- [Records to process]:
--- START ---

-- ==== Sys2Proof/Laws/State.lean ====
section
/-! SUPPORT. What each named update of the state leaves in each field: the facts that spare a proof from unfolding a record
update. -/

namespace Sys2Proof.Machine

/-! `State.set`. -/

@[simp] theorem State.set_phase (s : State) (f : Fld) (v i j : Nat) : (s.set f v i j).phase = s.phase := rfl
@[simp] theorem State.set_regs (s : State) (f : Fld) (v i j : Nat) : (s.set f v i j).regs = rset s.regs f v i j := rfl
@[simp] theorem State.set_mem (s : State) (f : Fld) (v i j : Nat) : (s.set f v i j).mem = s.mem := rfl
@[simp] theorem State.set_stale (s : State) (f : Fld) (v i j : Nat) : (s.set f v i j).stale = s.stale := rfl
@[simp] theorem State.set_out (s : State) (f : Fld) (v i j : Nat) : (s.set f v i j).out = s.out := rfl
@[simp] theorem State.set_bus (s : State) (f : Fld) (v i j : Nat) : (s.set f v i j).bus = s.bus := rfl
@[simp] theorem State.set_freeCount (s : State) (f : Fld) (v i j : Nat) : (s.set f v i j).freeCount = s.freeCount := rfl
@[simp] theorem State.set_timeUs (s : State) (f : Fld) (v i j : Nat) : (s.set f v i j).timeUs = s.timeUs := rfl
@[simp] theorem State.set_mbx (s : State) (f : Fld) (v i j : Nat) : (s.set f v i j).mbx = s.mbx := rfl
@[simp] theorem State.set_flt (s : State) (f : Fld) (v i j : Nat) : (s.set f v i j).flt = s.flt := rfl
@[simp] theorem State.set_map (s : State) (f : Fld) (v i j : Nat) : (s.set f v i j).map = s.map := rfl
@[simp] theorem State.set_fch (s : State) (f : Fld) (v i j : Nat) : (s.set f v i j).fch = s.fch := rfl
@[simp] theorem State.set_cdc (s : State) (f : Fld) (v i j : Nat) : (s.set f v i j).cdc = s.cdc := rfl
@[simp] theorem State.set_trk (s : State) (f : Fld) (v i j : Nat) : (s.set f v i j).trk = s.trk := rfl
@[simp] theorem State.set_hbm (s : State) (f : Fld) (v i j : Nat) : (s.set f v i j).hbm = s.hbm := rfl
@[simp] theorem State.set_bur (s : State) (f : Fld) (v i j : Nat) : (s.set f v i j).bur = s.bur := rfl
@[simp] theorem State.set_hif (s : State) (f : Fld) (v i j : Nat) : (s.set f v i j).hif = s.hif := rfl
@[simp] theorem State.set_cmd (s : State) (f : Fld) (v i j : Nat) : (s.set f v i j).cmd = s.cmd := rfl
@[simp] theorem State.set_nvm (s : State) (f : Fld) (v i j : Nat) : (s.set f v i j).nvm = s.nvm := rfl
@[simp] theorem State.set_bpm (s : State) (f : Fld) (v i j : Nat) : (s.set f v i j).bpm = s.bpm := rfl
@[simp] theorem State.set_udm (s : State) (f : Fld) (v i j : Nat) : (s.set f v i j).udm = s.udm := rfl
@[simp] theorem State.set_cry (s : State) (f : Fld) (v i j : Nat) : (s.set f v i j).cry = s.cry := rfl
@[simp] theorem State.set_sys (s : State) (f : Fld) (v i j : Nat) : (s.set f v i j).sys = s.sys := rfl
@[simp] theorem State.set_media (s : State) (f : Fld) (v i j : Nat) : (s.set f v i j).media = s.media := rfl
@[simp] theorem State.set_cpr (s : State) (f : Fld) (v i j : Nat) : (s.set f v i j).cpr = s.cpr := rfl
@[simp] theorem State.set_fw (s : State) (f : Fld) (v i j : Nat) : (s.set f v i j).fw = s.fw := rfl
@[simp] theorem State.set_pwr (s : State) (f : Fld) (v i j : Nat) : (s.set f v i j).pwr = s.pwr := rfl
@[simp] theorem State.set_oob (s : State) (f : Fld) (v i j : Nat) : (s.set f v i j).oob = s.oob := rfl
@[simp] theorem State.set_tap (s : State) (f : Fld) (v i j : Nat) : (s.set f v i j).tap = s.tap := rfl
@[simp] theorem State.set_latch (s : State) (f : Fld) (v i j : Nat) : (s.set f v i j).latch = s.latch := rfl
@[simp] theorem State.set_pending (s : State) (f : Fld) (v i j : Nat) : (s.set f v i j).pending = s.pending := rfl

/-! `State.bump`. -/

@[simp] theorem State.bump_phase (s : State) (f : Fld) (i n j : Nat) : (s.bump f i n j).phase = s.phase := rfl
@[simp] theorem State.bump_regs (s : State) (f : Fld) (i n j : Nat) : (s.bump f i n j).regs = rset s.regs f (min (rget s.regs f i j + n) (2 ^ f.width - 1)) i j := rfl
@[simp] theorem State.bump_mem (s : State) (f : Fld) (i n j : Nat) : (s.bump f i n j).mem = s.mem := rfl
@[simp] theorem State.bump_stale (s : State) (f : Fld) (i n j : Nat) : (s.bump f i n j).stale = s.stale := rfl
@[simp] theorem State.bump_out (s : State) (f : Fld) (i n j : Nat) : (s.bump f i n j).out = s.out := rfl
@[simp] theorem State.bump_bus (s : State) (f : Fld) (i n j : Nat) : (s.bump f i n j).bus = s.bus := rfl
@[simp] theorem State.bump_freeCount (s : State) (f : Fld) (i n j : Nat) : (s.bump f i n j).freeCount = s.freeCount := rfl
@[simp] theorem State.bump_timeUs (s : State) (f : Fld) (i n j : Nat) : (s.bump f i n j).timeUs = s.timeUs := rfl
@[simp] theorem State.bump_mbx (s : State) (f : Fld) (i n j : Nat) : (s.bump f i n j).mbx = s.mbx := rfl
@[simp] theorem State.bump_flt (s : State) (f : Fld) (i n j : Nat) : (s.bump f i n j).flt = s.flt := rfl
@[simp] theorem State.bump_map (s : State) (f : Fld) (i n j : Nat) : (s.bump f i n j).map = s.map := rfl
@[simp] theorem State.bump_fch (s : State) (f : Fld) (i n j : Nat) : (s.bump f i n j).fch = s.fch := rfl
@[simp] theorem State.bump_cdc (s : State) (f : Fld) (i n j : Nat) : (s.bump f i n j).cdc = s.cdc := rfl
@[simp] theorem State.bump_trk (s : State) (f : Fld) (i n j : Nat) : (s.bump f i n j).trk = s.trk := rfl
@[simp] theorem State.bump_hbm (s : State) (f : Fld) (i n j : Nat) : (s.bump f i n j).hbm = s.hbm := rfl
@[simp] theorem State.bump_bur (s : State) (f : Fld) (i n j : Nat) : (s.bump f i n j).bur = s.bur := rfl
@[simp] theorem State.bump_hif (s : State) (f : Fld) (i n j : Nat) : (s.bump f i n j).hif = s.hif := rfl
@[simp] theorem State.bump_cmd (s : State) (f : Fld) (i n j : Nat) : (s.bump f i n j).cmd = s.cmd := rfl
@[simp] theorem State.bump_nvm (s : State) (f : Fld) (i n j : Nat) : (s.bump f i n j).nvm = s.nvm := rfl
@[simp] theorem State.bump_bpm (s : State) (f : Fld) (i n j : Nat) : (s.bump f i n j).bpm = s.bpm := rfl
@[simp] theorem State.bump_udm (s : State) (f : Fld) (i n j : Nat) : (s.bump f i n j).udm = s.udm := rfl
@[simp] theorem State.bump_cry (s : State) (f : Fld) (i n j : Nat) : (s.bump f i n j).cry = s.cry := rfl
@[simp] theorem State.bump_sys (s : State) (f : Fld) (i n j : Nat) : (s.bump f i n j).sys = s.sys := rfl
@[simp] theorem State.bump_media (s : State) (f : Fld) (i n j : Nat) : (s.bump f i n j).media = s.media := rfl
@[simp] theorem State.bump_cpr (s : State) (f : Fld) (i n j : Nat) : (s.bump f i n j).cpr = s.cpr := rfl
@[simp] theorem State.bump_fw (s : State) (f : Fld) (i n j : Nat) : (s.bump f i n j).fw = s.fw := rfl
@[simp] theorem State.bump_pwr (s : State) (f : Fld) (i n j : Nat) : (s.bump f i n j).pwr = s.pwr := rfl
@[simp] theorem State.bump_oob (s : State) (f : Fld) (i n j : Nat) : (s.bump f i n j).oob = s.oob := rfl
@[simp] theorem State.bump_tap (s : State) (f : Fld) (i n j : Nat) : (s.bump f i n j).tap = s.tap := rfl
@[simp] theorem State.bump_latch (s : State) (f : Fld) (i n j : Nat) : (s.bump f i n j).latch = s.latch := rfl
@[simp] theorem State.bump_pending (s : State) (f : Fld) (i n j : Nat) : (s.bump f i n j).pending = s.pending := rfl

/-! `State.emit`. -/

@[simp] theorem State.emit_phase (s : State) (o : Out) : (s.emit o).phase = s.phase := rfl
@[simp] theorem State.emit_regs (s : State) (o : Out) : (s.emit o).regs = s.regs := rfl
@[simp] theorem State.emit_mem (s : State) (o : Out) : (s.emit o).mem = s.mem := rfl
@[simp] theorem State.emit_stale (s : State) (o : Out) : (s.emit o).stale = s.stale := rfl
@[simp] theorem State.emit_out (s : State) (o : Out) : (s.emit o).out = s.out ++ [o] := rfl
@[simp] theorem State.emit_bus (s : State) (o : Out) : (s.emit o).bus = s.bus := rfl
@[simp] theorem State.emit_freeCount (s : State) (o : Out) : (s.emit o).freeCount = s.freeCount := rfl
@[simp] theorem State.emit_timeUs (s : State) (o : Out) : (s.emit o).timeUs = s.timeUs := rfl
@[simp] theorem State.emit_mbx (s : State) (o : Out) : (s.emit o).mbx = s.mbx := rfl
@[simp] theorem State.emit_flt (s : State) (o : Out) : (s.emit o).flt = s.flt := rfl
@[simp] theorem State.emit_map (s : State) (o : Out) : (s.emit o).map = s.map := rfl
@[simp] theorem State.emit_fch (s : State) (o : Out) : (s.emit o).fch = s.fch := rfl
@[simp] theorem State.emit_cdc (s : State) (o : Out) : (s.emit o).cdc = s.cdc := rfl
@[simp] theorem State.emit_trk (s : State) (o : Out) : (s.emit o).trk = s.trk := rfl
@[simp] theorem State.emit_hbm (s : State) (o : Out) : (s.emit o).hbm = s.hbm := rfl
@[simp] theorem State.emit_bur (s : State) (o : Out) : (s.emit o).bur = s.bur := rfl
@[simp] theorem State.emit_hif (s : State) (o : Out) : (s.emit o).hif = s.hif := rfl
@[simp] theorem State.emit_cmd (s : State) (o : Out) : (s.emit o).cmd = s.cmd := rfl
@[simp] theorem State.emit_nvm (s : State) (o : Out) : (s.emit o).nvm = s.nvm := rfl
@[simp] theorem State.emit_bpm (s : State) (o : Out) : (s.emit o).bpm = s.bpm := rfl
@[simp] theorem State.emit_udm (s : State) (o : Out) : (s.emit o).udm = s.udm := rfl
@[simp] theorem State.emit_cry (s : State) (o : Out) : (s.emit o).cry = s.cry := rfl
@[simp] theorem State.emit_sys (s : State) (o : Out) : (s.emit o).sys = s.sys := rfl
@[simp] theorem State.emit_media (s : State) (o : Out) : (s.emit o).media = s.media := rfl
@[simp] theorem State.emit_cpr (s : State) (o : Out) : (s.emit o).cpr = s.cpr := rfl
@[simp] theorem State.emit_fw (s : State) (o : Out) : (s.emit o).fw = s.fw := rfl
@[simp] theorem State.emit_pwr (s : State) (o : Out) : (s.emit o).pwr = s.pwr := rfl
@[simp] theorem State.emit_oob (s : State) (o : Out) : (s.emit o).oob = s.oob := rfl
@[simp] theorem State.emit_tap (s : State) (o : Out) : (s.emit o).tap = s.tap := rfl
@[simp] theorem State.emit_latch (s : State) (o : Out) : (s.emit o).latch = s.latch := rfl
@[simp] theorem State.emit_pending (s : State) (o : Out) : (s.emit o).pending = s.pending := rfl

--- END ---

- [What you should do]:
Copy out each line of the records that holds the string "timeUs".

- [Task result]:
@[simp] theorem State.set_timeUs (s : State) (f : Fld) (v i j : Nat) : (s.set f v i j).timeUs = s.timeUs := rfl
@[simp] theorem State.bump_timeUs (s : State) (f : Fld) (i n j : Nat) : (s.bump f i n j).timeUs = s.timeUs := rfl
@[simp] theorem State.emit_timeUs (s : State) (o : Out) : (s.emit o).timeUs = s.timeUs := rfl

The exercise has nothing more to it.